**Exercise brief**
Report all lines of the records that contain "foldl".

★ ★ ★ ★ ★

/-- The registers of a channel, of its state `c` at ck `t`, but those that read live contexts (R171, R269, R270). -/
def Chan.regWord (c : Chan) (t : Nat) (p : Path) (off : Nat) : Nat :=
  let e := c.ecc
  let k := c.cap
  let src := c.func == .source
  if off = 0x004 then
    c.stopCause * 2 ^ 16 + fbit 8 c.starved + fbit 7 c.held.isSome + c.state.code
  else if off = 0x008 then c.priv
  else if off = 0x00C then c.reg.autoCount * 2 ^ 16 + fbit 1 c.reg.autoEntry + fbit 0 c.reg.inSr
  else if off = 0x010 then c.refStatus t
  else if off = 0x014 then fbit 31 c.substEn + c.substTo * 2 ^ 16
  else if off = 0x018 then c.retLost.toNat
  else if off = 0x01C then fbit 30 c.bist.retest + c.bist.next * 2 ^ 24 + c.bist.rounds * 2 ^ 16 + c.bist.mismatches * 2 ^ 8
  else if off = 0x040 then c.src.panicCk * 2 ^ 8 + c.src.panicScope * 4 + fbit 0 c.src.coded
  else if off = 0x044 then
    if src then
      c.src.panics * 2 ^ 24 + c.src.lates * 2 ^ 16 + c.src.drops * 2 ^ 8 +
        (c.src.groups.foldl (fun a x => a + fbit x.1 x.2.resync) 0) else 0
  else if off = 0x048 then
    if src then fbit 31 c.src.panic + c.src.level * 2 ^ 16 + c.src.minCover else 0xFFFF
  else if off = 0x080 then fbit 31 k.fwdEn + fbit 30 k.fwdAccept + k.fwdCh * 2 ^ 16 + k.fwdY * 2 ^ 8 + k.fwdX
  else if off = 0x084 then k.rejects * 2 ^ 24 + k.unknowns * 2 ^ 16 + k.holdMax * 2 ^ 8 + k.rxq.length
  else if 0x0C0 ≤ off && off ≤ 0x0FC then ((Sparse.find? k.rej ((off - 0x0C0) / 4)).getD 0).toNat
  else if off = 0x100 then c.ana.spareCols * 2 ^ 16 + c.ana.spareRows * 2 ^ 8 + c.ana.widthM1
  else if off = 0x104 then c.ana.rowsM1
  else if off = 0x108 then c.ana.colThresh * 2 ^ 16 + c.ana.rowThresh
  else if off = 0x110 then c.ana.sumA % 2 ^ 32
  else if off = 0x114 then c.ana.sumA / 2 ^ 32
  else if off = 0x118 then c.ana.sumB % 2 ^ 32
  else if off = 0x11C then c.ana.sumB / 2 ^ 32
  else if off = 0x140 then c.da.init.toNat
  else if off = 0x144 then c.da.map0.toNat
  else if off = 0x148 then c.da.map1.toNat
  else if 0x160 ≤ off && off ≤ 0x16C then
    let x := c.da.class ((off - 0x160) / 4)
    x.rate * 2 ^ 16 + x.burst * 16 + x.outM1
  else if off = 0x180 then
    let f := c.eyes.erased.length
    min f 7 * 2 ^ 26 + corrPower f * 2 ^ 24 + e.poisoned * 2 ^ 16 + e.uncorr * 2 ^ 8 + e.recur
  else if off = 0x184 then fbit 31 e.auto + e.remap.length
  else if off = 0x188 then fbit 31 e.scrubEn + e.periodPend.getD e.period
  else if off = 0x18C then fbit 31 e.late + e.targeted.length * 2 ^ 24 + e.sweep
  else if 0x200 ≤ off && off ≤ 0x27C then
    match Sparse.find? e.corr ((off - 0x200) / 4) with | some x => x.wordA | none => 0
  else if 0x280 ≤ off && off ≤ 0x2FC then
    match Sparse.find? e.corr ((off - 0x280) / 4) with | some x => x.wordB | none => ({} : Corr).wordB
  else if off = 0x300 then c.eyes.eyeMin * 2 ^ 8 + fbit 0 c.eyes.fixed
  else if off = 0x304 then c.eyes.retrig
  else if off = 0x308 then
    c.eyes.calCount * 2 ^ 16 + (c.eyes.calTemp % 256).toNat * 2 ^ 8 + fbit 1 c.eyes.unsettled + fbit 0 c.eyes.calRun
  else if off = 0x30C then c.eyes.calTime
  else if off = 0x310 then c.eyes.idx.get p
  else if off = 0x314 then if c.eyes.idx.get p > 110 then 0 else c.eyes.ctlWord (c.eyes.idx.get p)
  else if off = 0x318 then if c.eyes.idx.get p > 110 then 0 else c.eyes.marginWord (c.eyes.idx.get p)
  else if off = 0x31C then
    c.eyes.darns * 2 ^ 16 + c.eyes.freeCount [80, 81, 82, 83] * 2 ^ 4 + c.eyes.freeCount [106, 107] * 2 ^ 2 +
      c.eyes.freeCount [110] * 2
  else 0

/-- STALLED and SHED of CH_DA_STATUS (R270). -/
def Chan.daFlags (c : Chan) : Nat :=
  (List.range 4).foldl (fun a k => a + fbit (4 + k) (c.da.class k).stalled + fbit k (c.da.class k).shed) 0

/-- What a read of channel `ch`'s block returns (R562): a RETIRED channel reads as it was, but for its live registers and its
path's own index; a stopped island reads as it was when it stopped. -/
def State.chReg (s : State) (p : Path) (ch off : Nat) : Nat :=
  let c := s.chan ch
  if ch ≥ s.members then 0
  else if off = 0x000 then (s.functionCtx ch).getD 0 * 2 ^ 16 + c.func.code
  else if c.func == .retired && off != 0x004 && off != 0x014 then
    let z := (Sparse.find? s.frozen ch).getD { chan := c }
    if off = 0x14C then z.level
    else if off = 0x150 then z.started * 2 ^ 16 + z.chan.daFlags
    else z.chan.regWord z.at_ p off
  else if off = 0x14C then s.daLevel ch
  else if off = 0x150 then s.daCount ch * 2 ^ 16 + c.daFlags
  else c.regWord (if s.pwr.mode == .retention then s.pwr.retEntry else s.now) p off

/-! ## A read (R18, R19, R552) -/

/-- The word of the register at an aligned offset, for a path. -/
def State.regVal (s : State) (p : Path) (off : Nat) : Nat :=
  if off < 0x4000 then s.devReg off
  else if off < 0x8000 then s.fltReg p off
  else if off < 0x8100 then s.thmReg p off
  else if off < 0xC000 then s.pwrReg off
  else if off < 0x10000 then s.otpReg p off
  else if off < 0x18000 then s.lnReg p off
  else if off < 0x20000 then s.torReg p off
  else if off < 0x40000 then s.cntReg off
  else if off < 0x80000 then s.chReg p ((off - 0x40000) / 0x800) (off % 0x800)
  else 0

/-- A read of a register, with its side effects (R424, R538). An unaligned one returns 0 and is logged (R19). -/
def State.readReg (p : Path) (off : Nat) (s : State) : Nat × State :=
  let n := (off - 0x21000) / 16
  if off % 4 != 0 then (0, s.log .regAccess 0)
  else if off = 0x18014 then s.readTimeLo p
  else if off = 0x18018 then s.readTimeHi p
  else if 0x21000 ≤ off && s.hasCounter n && off % 16 = 8 then s.readCntLo p n
  else if 0x21000 ≤ off && s.hasCounter n && off % 16 = 12 then s.readCntHi p n
  else (s.regVal p off, s)
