-- ==== Sys2Proof/Machine/Regs.lean ====
section
/-! DEFINITION. Writes to the registers (17 Register Reference), the register accesses of the proxy channel, and the SMBus
port. -/

namespace Sys2Proof.Machine

open Sys2Proof

/-- The state a meaning answers: a register write has the effect of the command that names it. -/
def Res.after (s : State) (r : Res) : State := match r with | .next t => t | _ => s

/-! ## Device block (R137, R143, R144, R477, R527, R554) -/

/-- DEV_RST: both bits may act, WARM first (R561). -/
def State.writeRst (v : Nat) (s : State) : State :=
  let s := if bit v 31 then Res.after s (execDevRstWarm s) else s
  if bit v 30 then Res.after s (execDevRstHoop s) else s

/-- DEV_DB_POLL. -/
def State.writePoll (v : Nat) (s : State) : State :=
  let n := bits v 9 0
  if n = 0 || n > 1000 then s.writeIgnored else { s with host := { s.host with pollEn := bit v 31, pollUs := n } }

/-- DEV_ADMCFG_SEL: a commit, a disable, or only the choice of a context. -/
def State.writeAdmSel (w : Word) (s : State) : State :=
  if bit w.toNat 31 then Res.after s (execAdmcfgCommit w s)
  else if bit w.toNat 29 then Res.after s (execAdmcfgDisable w s)
  else { s with host := { s.host with admCtx := w.toNat % 16 } }

/-- A write to the device block. -/
def State.writeDev (off : Nat) (w : Word) (s : State) : State :=
  let v := w.toNat
  if off = 0x10 then s.writeRst v
  else if off = 0x18 then if bit v 31 then Res.after s (execSelftestGo [] [] s) else s
  else if off = 0x20 then Res.after s (execDbBaseWrite w s)
  else if off = 0x24 then if s.dbFixed then s.writeIgnored else { s with host := { s.host with dbHiHeld := v } }
  else if off = 0x28 then s.writePoll v
  else if 0x40 ≤ off && off ≤ 0x5C then { s with host := { s.host with admData := Sparse.set 0 s.host.admData ((off - 0x40) / 4) w } }
  else if off = 0x60 then s.writeAdmSel w
  else if off = 0x64 then { s with host := { s.host with admSeqLo := w } }
  else if off = 0x68 then { s with host := { s.host with admSeqHi := v % 2 ^ 16 } }
  else if off = 0x1000 then if bit v 31 then s.requestPage else Res.after s (execDbNudge (v % 2 ^ 12) s)
  else s

/-! ## Fault block (R473 to R476, R561) -/

/-- FLT_CTL: when ACK or CLEAR is refused RESULT says why and no bit of the write acts. -/
def Faults.writeCtl (f : Faults) (i v : Nat) : Faults :=
  let a := if bit v 31 then f.ackOne i else f
  let c := if bit v 30 then a.clearOne i else a
  if (bit v 31 && a.result != 0) then { f with result := a.result }
  else if (bit v 30 && c.result != 0) then { f with result := c.result }
  else
    let c := if bit v 29 then c.ackAll else c
    let c := if bit v 28 then c.clearAll else c
    if bit v 27 then c.clearLost else c

def State.writeFlt (p : Path) (off v : Nat) (s : State) : State :=
  if off = 0x4000 then
    if bits v 3 1 ≥ 5 then s.writeIgnored else s.modFlt fun f => { f with alertMin := bits v 3 1, escalate := bit v 0 }
  else if off = 0x4008 then s.modFlt fun f => { f with idx := f.idx.put p (v % 128) }
  else if off = 0x400C then s.modFlt fun f => f.writeCtl (f.idx.get p) v
  else s

/-! ## Thermal and power blocks (R339, R346, R352, R354, R442, R449) -/

/-- THM_CFG takes effect at the next evaluation. -/
def State.writeThmCfg (v : Nat) (s : State) : State :=
  let r := bits v 29 24
  let w := bits v 21 16
  let t := bits v 7 0
  if r < 1 || r > 32 || w < 1 || w > 32 || t < 80 || t > 100 then s.writeIgnored
  else s.modThm fun m => { m with thrPend := some (r * 2 ^ 24 + w * 2 ^ 16 + t) }

/-- THM_TD_CFG: an input that is disabled is OFF and raises nothing. -/
def State.writeTdCfg (v : Nat) (s : State) : State :=
  let en := bits v 17 16
  let s := s.modThm fun m => { m with tdEn := en, tdRs := bits v 15 8, tdNf := bits v 7 0 }
  (List.range 2).foldl (fun s i =>
    if bit en i then s
    else (s.modTd i fun d => { d with state := 0, fails := 0, goods := 0 }).condEnd 0x02 0x05 i) s

def State.writeThm (p : Path) (off : Nat) (w : Word) (s : State) : State :=
  let v := w.toNat
  if off = 0x8000 then s.modThm fun m => { m with sensorIdx := m.sensorIdx.put p (v % 128) }
  else if off = 0x800C then s.writeThmCfg v
  else if off = 0x8020 then Res.after s (execCoolCfgWrite w s)
  else if off = 0x8024 then s.modThm fun m => { m with gain := v }
  else if off = 0x8028 then s.modThm fun m => { m with pinBusy := m.pinBusy && !bit v 29 }
  else if off = 0x8030 then s.writeTdCfg v
  else s

/-- PWR_WAKE: with both bits set, one of them is in another mode than its own, and the whole write is ignored (R449, R561). -/
def State.writeWake (p : Path) (v : Nat) (s : State) : State :=
  if bit v 31 && bit v 30 then s.writeIgnored
  else if bit v 31 then Res.after s (execPwrWakeWake p s)
  else if bit v 30 then Res.after s (execPwrWakeSafeExit p s)
  else s

def State.writePwr (p : Path) (off v : Nat) (s : State) : State :=
  if off = 0x8104 then s.modPwr fun q => { q with avsFail := q.avsFail && !bit v 31 }
  else if off = 0x8108 then s.writeWake p v
  else if off = 0x810C then s.modPwr fun q => { q with wakeProxy := bit v 3, wakeSmb := bit v 2, wakeReg := bit v 1 }
  else s

/-! ## OTP, lanes and torus (R382, R383, R387, R421, R425, R426, R512) -/

/-- OTP_CTL: the choice of word and reference, then READ and AUDIT. -/
def State.writeOtpCtl (p : Path) (w : Word) (s : State) : State :=
  let v := w.toNat
  if bits v 29 28 = 3 then s.writeIgnored
  else
    let s := s.modOtp fun o => { o with word := o.word.put p (v % 2048), ref := o.ref.put p (bits v 29 28) }
    let s := if bit v 31 then Res.after s (execOtpRead p w s) else s
    if bit v 30 then Res.after s (execOtpAudit p [] [] s) else s

def State.writeOtp (p : Path) (off : Nat) (w : Word) (s : State) : State :=
  if off = 0xC000 then s.writeOtpCtl p w
  else if off = 0xC00C then s.modOtp fun o => { o with sticky := o.sticky ||| w.toNat % 64 }
  else s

★ ★ ★ ★ ★

**Your response**
        (c.src.groups.foldl (fun a x => a + fbit x.1 x.2.resync) 0) else 0
  (List.range 4).foldl (fun a k => a + fbit (4 + k) (c.da.class k).stalled + fbit k (c.da.class k).shed) 0
  (List.range 2).foldl (fun s i =>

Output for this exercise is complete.